Close: the war in Iraq is a good thing because it's an effort to solve problems before they escalate to the point where we're forced to shower nuclear fallout. A mature, responsible country acts when problems are small and manageable, rather than waiting until there's no choice but all-out war.
"Wow, talk about low standards..."
No, talk about how you completely misread the post and the comments. That means eaither you need to work on your reading comprehension, or you're deliberately trying to deflect attention from the fact that Amnesty knowingly lied for money.
Posted by: UML Guy at June 03, 2005 09:36 AM (EAky8)
57
Thank you, thank you, thank you, but please don't put people off reading Gulag Archipelago! I think everyone should read at least the first volume. Then the second. Too many people have looked away from this work. I did for too long. The First Circle was good but it really was more about the more elite prisoners after all.
Posted by: cassandra at June 03, 2005 10:16 AM (liP7i)
58
UML Guy, I don't cheer for killing Russians or any other people, I just couldn't care less about what Russians did to other Russians in Russia. And it's not only the Soviet government, the history stretches all the way to the day the Vikings founded the first Russia, Novgorod and started raiding from both sides of the country. Only for a few hundred years it has been governmently attacking us, but for over 1000 years the people of Novgorod/Russia have been raiding, and we've been raiding back at them.
Posted by: A Finn at June 03, 2005 10:49 AM (lGolT)
59
For one thing, Bush’s argument for war brings about a humanitarian disaster of unimaginable scale. It is quite remarkable that the apparent demise of "anti-Americanism" as a respectable means of stifling recognition of American imperialism leads our attention to the slaughter of thousands of children by Air Force cluster bombs. It is not heartening that the pro-Sharon neoconservative cabal provides a pretext for a McCarthyism which threatens everything we hold dear. So far, the influence of Leo Strauss can be regarded as the flagrant lies promulgated by the political donor class.

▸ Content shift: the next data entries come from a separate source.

-- ==== Sys2Proof/Certificates/Slice0/Obligations.lean ====
section
/-! DEFINITION. The statements about the machine, for the provers. Each is listed in OBLIGATIONS.json with the rule of spec/
it formalises or the sections it rests on. -/

open Sys2Proof Sys2Proof.Machine

/-! ### Command words -/

/-- R70: the four words of the opcode map, written out from the encoding column of spec/opcode_table.json, decode to
their commands; the decoder selects a command by comparing the whole word with them, and every other word, those of OP
0x4 to 0xF among them, selects none. -/
def Obligations.DecoderComparesTheWholeWord : Prop :=
  decode 0b00000000000000000000000000000000#32 = .ok .nop ∧
    decode 0b00000000000000000000000000000001#32 = .ok .solve ∧
    decode 0b00000000000000000000000000000010#32 = .ok .line ∧
    decode 0b00000000000000000000000000000011#32 = .ok .blur2d ∧
    encode .nop = 0x00000000#32 ∧ encode .solve = 0x00000001#32 ∧ encode .line = 0x00000002#32 ∧
    encode .blur2d = 0x00000003#32 ∧
    (∀ (w : Word) (i : Instr), decode w = .ok i ↔ w = encode i) ∧
    (∀ w : Word, 4 ≤ (opField w).toNat → decode w = .error .illegalCommand)

/-- R72: exactly the words with OP 0x4 to 0xF or a bit of 31:4 set are illegal; such a word is accepted like any other
(CMD holds it, BUSY is 1) and its CHECK step completes it with ILLEGAL_CMD, changing nothing else, whatever host steps
came between and whether or not an abort request is pending (R110, R111: a pre-check error wins). -/
def Obligations.IllegalWordEndsWithIllegalCmd : Prop :=
  (∀ w : Word, decode w = .error .illegalCommand ↔ 4 ≤ (opField w).toNat ∨ mbzField w ≠ 0#28) ∧
    (∀ (w : Word) (s : State), decode w = .error .illegalCommand → s.status.busy = false →
      hostStep (.wr 0x14 4 w) s = .next (accept w s) ∧ (accept w s).cmd = w ∧ (accept w s).status.busy = true ∧
        engineStep (accept w s) = .next (endedWith 1#4 (accept w s))) ∧
    (∀ s : State, s.status.busy = true → s.progress = .check →
      decode (latchedWord s.latched) = .error .illegalCommand → engineStep s = .next (endedWith 1#4 s))

/-! ### The step -/

/-- A step performs the next event of the agenda: a host step and a reset are taken off it and performed whole, and the
engine moves where none is listed (R61). An engine step of a busy block is exec of the command that the latched word
decodes to, or the CHECK step of an illegal word, which ends with ILLEGAL_CMD (R72), whether the agenda is empty or
names the engine (its event is then taken off), and an idle engine changes nothing (R121); the state with a command word
placed where the engine fetches runs that command next. (The agenda and the placing are the model's, logs 1 and 2.) -/
def Obligations.StepRunsTheFetchedCommand : Prop :=
  (∀ (s : State) (i : Instr), s.status.busy = true → decode (latchedWord s.latched) = .ok i →
    (s.agenda = [] → step s = exec i s) ∧
      ∀ rest, s.agenda = .engine :: rest → step s = exec i { s with agenda := rest }) ∧
    (∀ s : State, (s.agenda = [] → step s = engineStep s) ∧
      ∀ rest, s.agenda = .engine :: rest → step s = engineStep { s with agenda := rest }) ∧
    (∀ s : State, s.status.busy = true → s.progress = .check →
      decode (latchedWord s.latched) = .error .illegalCommand →
      (s.agenda = [] → step s = .next (endedWith 1#4 s)) ∧
        ∀ rest, s.agenda = .engine :: rest → step s = .next (endedWith 1#4 { s with agenda := rest })) ∧
    (∀ s : State, s.status.busy = false → (s.agenda = [] → step s = .next s) ∧
      ∀ rest, s.agenda = .engine :: rest → step s = .next { s with agenda := rest }) ∧
    (∀ (s : State) (rest : List Event),
      (∀ h, s.agenda = .host h :: rest → step s = hostStep h { s with agenda := rest }) ∧
        (s.agenda = .reset :: rest → step s = .next (resetBlock { s with agenda := rest }))) ∧
    (∀ (s : State) (w : Nat) (i : Instr), decodeTableWord 32 w = some i →
      step (s.withFetchWord 32 w) = exec i (s.withFetchWord 32 w))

Posted by: STOP BUSH & FASCIST USA at June 03, 2005 11:22 AM (YAEN3)
60
That's satire right Stop Bush? It reads like something out of an old soviet propaganda rag.
Posted by: Defense Guy at June 03, 2005 11:37 AM (jPCiN)
61
As someone who has actually read Solzhenitsyn's "Archipelag Gulag", in Russian, let me add that the reason we have Camp X-Ray, the reason we hold on to Islamofascist killers instead of dispatching them in American flag underwear with their Korans to mine for gold with their hands (in exchange for food) in Alaska - to pay for our expansionist imperialism - is twofold. Inefficient interrogation, and a lack of progressive, proletariat sensibility and revolutionary communist zeal in our judicial system.

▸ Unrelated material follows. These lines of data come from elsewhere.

-- ==== Sys2Proof/Tests/Slice0.lean ====
section
/-! SUPPORT. Tests. Part 1: the decoder on words written out from the encoding column of spec/opcode_table.json, and one
ill-formed term for each check. Part 2: values and outcomes of spec/95_test_vectors.md. Part 3: for every statement with
hypotheses, a concrete state and operands that meet them (`witness_<statement>`). -/

namespace Sys2Proof.Tests

open Sys2Proof Sys2Proof.Machine

/-! ## Part 1. Decoding and well-formedness -/

theorem test_decode_nop : decodeTableWord 32 0b00000000000000000000000000000000 = some .nop := by decide
theorem test_decode_solve : decodeTableWord 32 0b00000000000000000000000000000001 = some .solve := by decide
theorem test_decode_line : decodeTableWord 32 0b00000000000000000000000000000010 = some .line := by decide
theorem test_decode_blur2d : decodeTableWord 32 0b00000000000000000000000000000011 = some .blur2d := by decide

/-- R72: a reserved OP, and each end of MBZ. -/
theorem test_decode_reserved :
    [0x4, 0xF, 0x12, 0x10, 0x80000001, 0xFFFFFFFF].map (decodeTableWord 32) =
      [none, none, none, none, none, none] := by decide

theorem test_wellFormed_all : [Instr.nop, .solve, .line, .blur2d].all (fun i => i.wellFormed) = true := by decide
theorem test_commandWordOk_refuses_op : commandWordOk 0x00000004#32 = false := by decide
theorem test_commandWordOk_refuses_mbz : commandWordOk 0x00000012#32 = false := by decide
theorem test_commandWordOk_refuses_top_bit : commandWordOk 0x80000000#32 = false := by decide
theorem test_registerAccessOk_refuses_width : registerAccessOk 0x14 2 = false := by decide
theorem test_registerAccessOk_refuses_offset : registerAccessOk 0x15 4 = false := by decide
theorem test_inRegisterBlock_refuses : inRegisterBlock 0x80 = false := by decide
theorem test_parametersOk_refuses :
    parametersOk 3 8 = false ∧ parametersOk 256 512 = false ∧ parametersOk 4 7 = false ∧
      parametersOk 4 (2 ^ 32) = false ∧ parametersOk 4 8 = true := by decide
theorem test_regBaseOk_refuses : regBaseOk 0x40 = false := by decide

/-! ## Part 2. Values of the spec -/

/-- Roundings worked by hand (00_scope.md R10): 1 + 2^-24 is a tie to even, 1 + 2^-23 + 2^-24 a tie upward, the largest number plus its half unit overflows. -/
theorem test_rounding :
    fadd 0x3F800000#32 0x33800000#32 = 0x3F800000#32 ∧ fadd 0x3F800001#32 0x33800000#32 = 0x3F800002#32 ∧
      fadd 0x7F7FFFFF#32 0x73000000#32 = 0x7F800000#32 ∧ fsub 0x3F800000#32 0x3F800000#32 = 0x00000000#32 := by
  decide +kernel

Posted by: electronicIDF at June 03, 2005 01:09 PM (MBd2J)
62
Why does STOP BUSH & FASCIST USA link to Democrats.org? Most Democrats supported the war early on, while most Democratic politicians have voted in support of the war on numerous occasions (except Kerry, who voted for it before he voted against it). Besides, I did not hear any complaints when Clinton was bombing Serbia, Iraq (remember Desert Fox, '9

or some asprin factory in Sudan.
I guess this just goes to show who the Democratic base really are these days - Jihadist appeasing, Islamofascist supporting, liberal lunatic looneys.

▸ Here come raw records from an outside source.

/-- The order and scope codes that the row accepts (R221, R258, R272, R326). -/
def orderLegal : Instr → Bool
  | .pairWord _ => true
  | .nop _ => true
  | .capq _ => true
  | .trap _ => true
  | .rte _ => true
  | .br _ => true
  | .bz _ => true
  | .bnz _ => true
  | .bk _ => true
  | .bnk _ => true
  | .call _ => true
  | .ret _ => true
  | .mark _ => true
  | .join _ => true
  | .exit _ => true
  | .addB64 _ => true
  | .subB64 _ => true
  | .mulB64 _ => true
  | .mulhiI64 _ => true
  | .mulhiN64 _ => true
  | .andB64 _ => true
  | .orB64 _ => true
  | .xorB64 _ => true
  | .andnB64 _ => true
  | .shlB64 _ => true
  | .shrN64 _ => true
  | .shrI64 _ => true
  | .minI64 _ => true
  | .maxI64 _ => true
  | .minN64 _ => true
  | .maxN64 _ => true
  | .maddB64 _ => true
  | .addoI64 _ => true
  | .addoN64 _ => true
  | .suboI64 _ => true
  | .suboN64 _ => true
  | .muloI64 _ => true
  | .muloN64 _ => true
  | .addiB64 _ => true
  | .andiB64 _ => true
  | .oriB64 _ => true
  | .xoriB64 _ => true
  | .inshB64 _ => true
  | .moviB64 _ => true
  | .cmpEqB64 _ => true
  | .cmpNeB64 _ => true
  | .cmpLtI64 _ => true
  | .cmpLeI64 _ => true
  | .cmpLtN64 _ => true
  | .cmpLeN64 _ => true
  | .selB64 _ => true
  | .popcB64 _ => true
  | .clzB64 _ => true
  | .ctzB64 _ => true
  | .brevB64 _ => true
  | .bextB64 _ => true
  | .binsB64 _ => true
  | .rdfr _ => true
  | .wrsr _ => true
  | .se _ => true
  | .migr _ => true
  | .addI32 _ => true
  | .subI32 _ => true
  | .addN32 _ => true
  | .subN32 _ => true
  | .andB32 _ => true
  | .orB32 _ => true
  | .xorB32 _ => true
  | .andnB32 _ => true
  | .shlB32 _ => true
  | .shrN32 _ => true
  | .shrI32 _ => true
  | .minI32 _ => true
  | .maxI32 _ => true
  | .minN32 _ => true
  | .maxN32 _ => true
  | .mulB32 _ => true
  | .mulhiI32 _ => true
  | .mulhiN32 _ => true
  | .drcpN32 _ => true
  | .dcorN32 _ => true
  | .addI16 _ => true
  | .subI16 _ => true
  | .minI16 _ => true
  | .maxI16 _ => true
  | .addI8 _ => true
  | .subI8 _ => true
  | .minN8 _ => true
  | .maxN8 _ => true
  | .absI32 _ => true
  | .popcB32 _ => true
  | .clzB32 _ => true
  | .brevB32 _ => true
  | .addiI32 _ => true
  | .andiB32 _ => true
  | .oriB32 _ => true
  | .xoriB32 _ => true
  | .shliB32 _ => true
  | .shriN32 _ => true
  | .shriI32 _ => true
  | .moviB32 _ => true
  | .addF32 _ => true
  | .subF32 _ => true
  | .mulF32 _ => true
  | .minF32 _ => true
  | .maxF32 _ => true
  | .addF16 _ => true
  | .subF16 _ => true
  | .mulF16 _ => true
  | .minF16 _ => true
  | .maxF16 _ => true
  | .addBf16 _ => true
  | .subBf16 _ => true
  | .mulBf16 _ => true
  | .minBf16 _ => true
  | .maxBf16 _ => true
  | .absF32 _ => true
  | .negF32 _ => true
  | .absF16 _ => true
  | .negF16 _ => true
  | .absBf16 _ => true
  | .negBf16 _ => true
  | .fmaF32 _ => true
  | .fmsF32 _ => true
  | .fnmaF32 _ => true
  | .fnmsF32 _ => true
  | .fmaF16 _ => true
  | .fmaBf16 _ => true
  | .cmpEqI32 _ => true
  | .cmpNeI32 _ => true
  | .cmpLtI32 _ => true
  | .cmpLeI32 _ => true
  | .cmpLtN32 _ => true
  | .cmpLeN32 _ => true
  | .cmpEqF32 _ => true
  | .cmpNeF32 _ => true
  | .cmpLtF32 _ => true
  | .cmpLeF32 _ => true
  | .cmpUnF32 _ => true
  | .kand _ => true
  | .kor _ => true
  | .kxor _ => true
  | .kandn _ => true
  | .knot _ => true
  | .kfirst _ => true
  | .compressB32 _ => true
  | .expandB32 _ => true
  | .slideupB32 _ => true
  | .slidednB32 _ => true
  | .matchB32 _ => true
  | .redAddI32 _ => true
  | .redAddF32 _ => true
  | .redMinI32 _ => true
  | .redMaxI32 _ => true
  | .redMinN32 _ => true
  | .redMaxN32 _ => true
  | .redMinF32 _ => true
  | .redMaxF32 _ => true
  | .redAndB32 _ => true
  | .redOrB32 _ => true
  | .redXorB32 _ => true
  | .scanAddI32 _ => true
  | .scanAddF32 _ => true
  | .scanMaxI32 _ => true
  | .scanMaxF32 _ => true
  | .cvtF16F32 _ => true
  | .cvtBf16F32 _ => true
  | .cvtF8e4F32 _ => true
  | .cvtF8e5F32 _ => true
  | .cvtF32F16 _ => true
  | .cvtF32Bf16 _ => true
  | .cvtF32F8e4 _ => true
  | .cvtF32F8e5 _ => true
  | .cvtF32I32 _ => true
  | .cvtF32N32 _ => true
  | .cvtI32F32 _ => true
  | .cvtN32F32 _ => true
  | .packI16I32 _ => true
  | .packI8I16 _ => true
  | .cvtHq4F32 _ => true
  | .rcpF32 _ => true
  | .rsqrtF32 _ => true
  | .sqrtF32 _ => true
  | .exp2F32 _ => true
  | .log2F32 _ => true
  | .sinpiF32 _ => true
  | .cospiF32 _ => true
  | .tanhF32 _ => true
  | .divF32 _ => true
  | .lds f => f.loadOrder
  | .sts f => f.storeOrder
  | .ldc f => f.loadOrder
  | .stc f => f.storeOrder
  | .ldd f => f.loadOrder
  | .std f => f.storeOrder
  | .ldp f => f.loadOrder
  | .stp f => f.storeOrder
  | .ldh f => f.loadOrder
  | .sth f => f.storeOrder
  | .ldk f => f.ord == .plain && f.scope == .default
  | .atsAdd f => f.order
  | .atsAnd f => f.order
  | .atsOr f => f.order
  | .atsXor f => f.order
  | .atsSmin f => f.order
  | .atsSmax f => f.order
  | .atsUmin f => f.order
  | .atsUmax f => f.order
  | .atsExch f => f.order
  | .atsCas f => f.order
  | .atsFadd f => f.order
  | .atcAdd f => f.order
  | .atcAnd f => f.order
  | .atcOr f => f.order
  | .atcXor f => f.order
  | .atcSmin f => f.order
  | .atcSmax f => f.order
  | .atcUmin f => f.order
  | .atcUmax f => f.order
  | .atcExch f => f.order
  | .atcCas f => f.order
  | .atcFadd f => f.order
  | .atdAdd f => f.order
  | .atdAnd f => f.order
  | .atdOr f => f.order
  | .atdXor f => f.order
  | .atdSmin f => f.order
  | .atdSmax f => f.order
  | .atdUmin f => f.order
  | .atdUmax f => f.order
  | .atdExch f => f.order
  | .atdCas f => f.order
  | .atdFadd f => f.order
  | .atrPAdd f => f.order
  | .atrPAnd f => f.order
  | .atrPOr f => f.order
  | .atrPXor f => f.order
  | .atrPSmin f => f.order
  | .atrPSmax f => f.order
  | .atrPUmin f => f.order
  | .atrPUmax f => f.order
  | .atrPExch f => f.order
  | .atrPCas f => f.order
  | .atrPFadd f => f.order
  | .atrHAdd f => f.order
  | .atrHAnd f => f.order
  | .atrHOr f => f.order
  | .atrHXor f => f.order
  | .atrHSmin f => f.order
  | .atrHSmax f => f.order
  | .atrHUmin f => f.order
  | .atrHUmax f => f.order
  | .atrHExch f => f.order
  | .atrHCas f => f.order
  | .atrHFadd f => f.order
  | .fenceAcq f => f.scope != .reserved
  | .fenceRel f => f.scope != .reserved
  | .fenceAr f => f.scope != .reserved
  | .fenceTot f => f.scope != .reserved
  | .xfence _ => true
  | .fenceI _ => true
  | .barArr _ => true
  | .barHold _ => true
  | .wait _ => true
  | .pass _ => true
  | .cpost _ => true
  | .cdrain f => f.mod.extractLsb' 7 3 != 7#3
  | .spawn _ => true
  | .spawnOpen _ => true
  | .arm _ => true
  | .cancel _ => true
  | .step _ => true
  | .retire _ => true
  | .mlda _ => true
  | .mldaT _ => true
  | .mldb _ => true
  | .mma _ => true
  | .mmaZ _ => true
  | .mzero _ => true
  | .mdrain _ => true
  | .mdrainp _ => true
  | .marm _ => true
  | .mstat _ => true
  | .ctab _ => true
  | .msave _ => true
  | .mrest _ => true
  | .moduleReset => true
  | .timeTick _ => true
  | .alignmentPulse => true
  | .registerWrite _ _ _ _ => true
  | .aqiCtlWrite _ _ _ => true
  | .doorbellWrite _ _ _ _ => true
  | .packetFetch _ _ => true
  | .tornSubmission _ _ => true
  | .nopPacket _ => true
  | .launch _ => true
  | .cancelPacket _ => true
  | .signal _ => true
  | .snapcut _ => true
  | .cutSwitch _ _ => true
  | .stream _ => true
  | .snapend _ => true
  | .packetCompletion _ => true
  | .atsTranslationResponse _ _ _ _ => true
  | .pageRequestResponse _ _ _ _ => true
  | .pageRequestTimeout _ _ _ => true
  | .atsInvalidation _ _ _ _ => true
  | .flitTransmit _ _ => true
  | .idleFlit _ => true
  | .flitReceive _ _ => true
  | .retrainComplete _ => true
  | .retrainTimeout _ => true
  | .ppretrWrite _ => true
  | .peerInboundAccess _ _ => true
  | .fmapWrite _ => true
  | .fwallWrite _ => true
  | .ppmapWrite _ _ => true
  | .partitionEnable _ _ => true
  | .partitionReset _ _ => true
  | .fownWrite _ _ => true
  | .frameZeroed _ => true
  | .sctbWrite _ _ => true
  | .rswWrite _ _ => true
  | .rvoltWrite _ _ => true
  | .quiesceTimeout _ => true
  | .railChangeApplied _ => true
  | .railOvercurrent _ => true
  | .throttleRelease _ => true
  | .controlIntervalEnd _ => true
  | .thermWrite _ _ => true
  | .temperatureRead _ _ => true
  | .thermalCutStep _ => true
  | .rowTestDone _ _ _ => true
  | .spreRequest _ _ => true
  | .spreRelease _ _ => true
  | .spreDone _ => true
  | .capmaskWrite _ => true
  | .astbWrite _ _ => true
  | .ppasWrite _ _ => true
  | .gcmdWrite _ _ => true
  | .generationAdvanceDone _ => true
  | .staleRejection _ => true
  | .translationWalk _ _ _ _ => true
  | .walkTimeout _ => true
  | .prefetch _ _ _ _ => true
  | .resultReturn _ _ _ => true
  | .storeAcknowledge _ _ _ => true
  | .issueCycle _ => true
  | .generateRecord _ _ _ => true
  | .stepBoundary _ _ => true
  | .dispatchBind _ => true
  | .workSteal _ => true
  | .sliceEnd _ => true
  | .groupResume _ _ _ => true
  | .crewRetire _ _ => true
  | .queueRetry _ => true
  | .cancelApply _ _ _ => true
  | .killTimeout _ _ _ => true
  | .cancelAcknowledge _ _ => true
  | .migration _ _ _ => true
  | .migrationStopTimeout _ _ _ => true
  | .fqctlWrite _ _ => true
  | .fqheadWrite _ _ => true
  | .fresRetry _ _ => true
  | .fresKill _ _ => true
  | .accumulatorSwitch _ _ _ => true
  | .copyStart _ _ => true
  | .copy _ => true
  | .transpose _ => true
  | .fill _ => true
  | .caskAdd _ => true
  | .settle _ => true
  | .gristLoad _ => true
  | .cellarStream _ => true
  | .copyComplete _ => true
  | .tunStep _ => true
  | .tunOperationDone _ => true
  | .peerAddApply _ _ _ => true
  | .ctabDone _ => true
  | .waitTimeout _ => true
  | .hostWriteError _ => true

/-- The pair rules of R117. -/
def pairLegal : Instr → Bool
  | .pairWord f => f.legal
  | _ => true

/-- The two paths of xfence differ (R223). -/
def pathLegal : Instr → Bool
  | .xfence f => f.a != f.b
  | _ => true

Posted by: electronicIDF at June 03, 2005 01:19 PM (MBd2J)
63
You see, European countries are cranky old people with fixed ideas about everything, and US is a 5-year old with sharp teeth and nasty tantrums.
Given that the typical attitude coming from many of the old European countries reduces in satire to "Hey you! Authority figure! Give me food, shelter, healthcare, and don't demand that I work too hard for the aquisition thereof," whereas the US has and continues to preach self-improvement through enabling infrastructure, I think it's obvious that you got the age spread a bit too wide and the identities reversed.
Posted by: anony-mouse at June 03, 2005 01:30 PM (3QtDU)
64
anony-mouse, these 2 concepts must not necessarily exist exclussive of one another. It could be that Europeans are cranky old people with fixed ideas about everything who think that they will get more for less by acting like 5 year olds with temper tantrums (case in point: French workers rejecting the EU constitution in favor of MORE socialism). Inversely, Americans can be compared to bright-eyed 5 year olds, who have had their fill of their mother's tit, and wish to be independent and entrepreneuring for the rest of their lives... well, some Americans, anyway.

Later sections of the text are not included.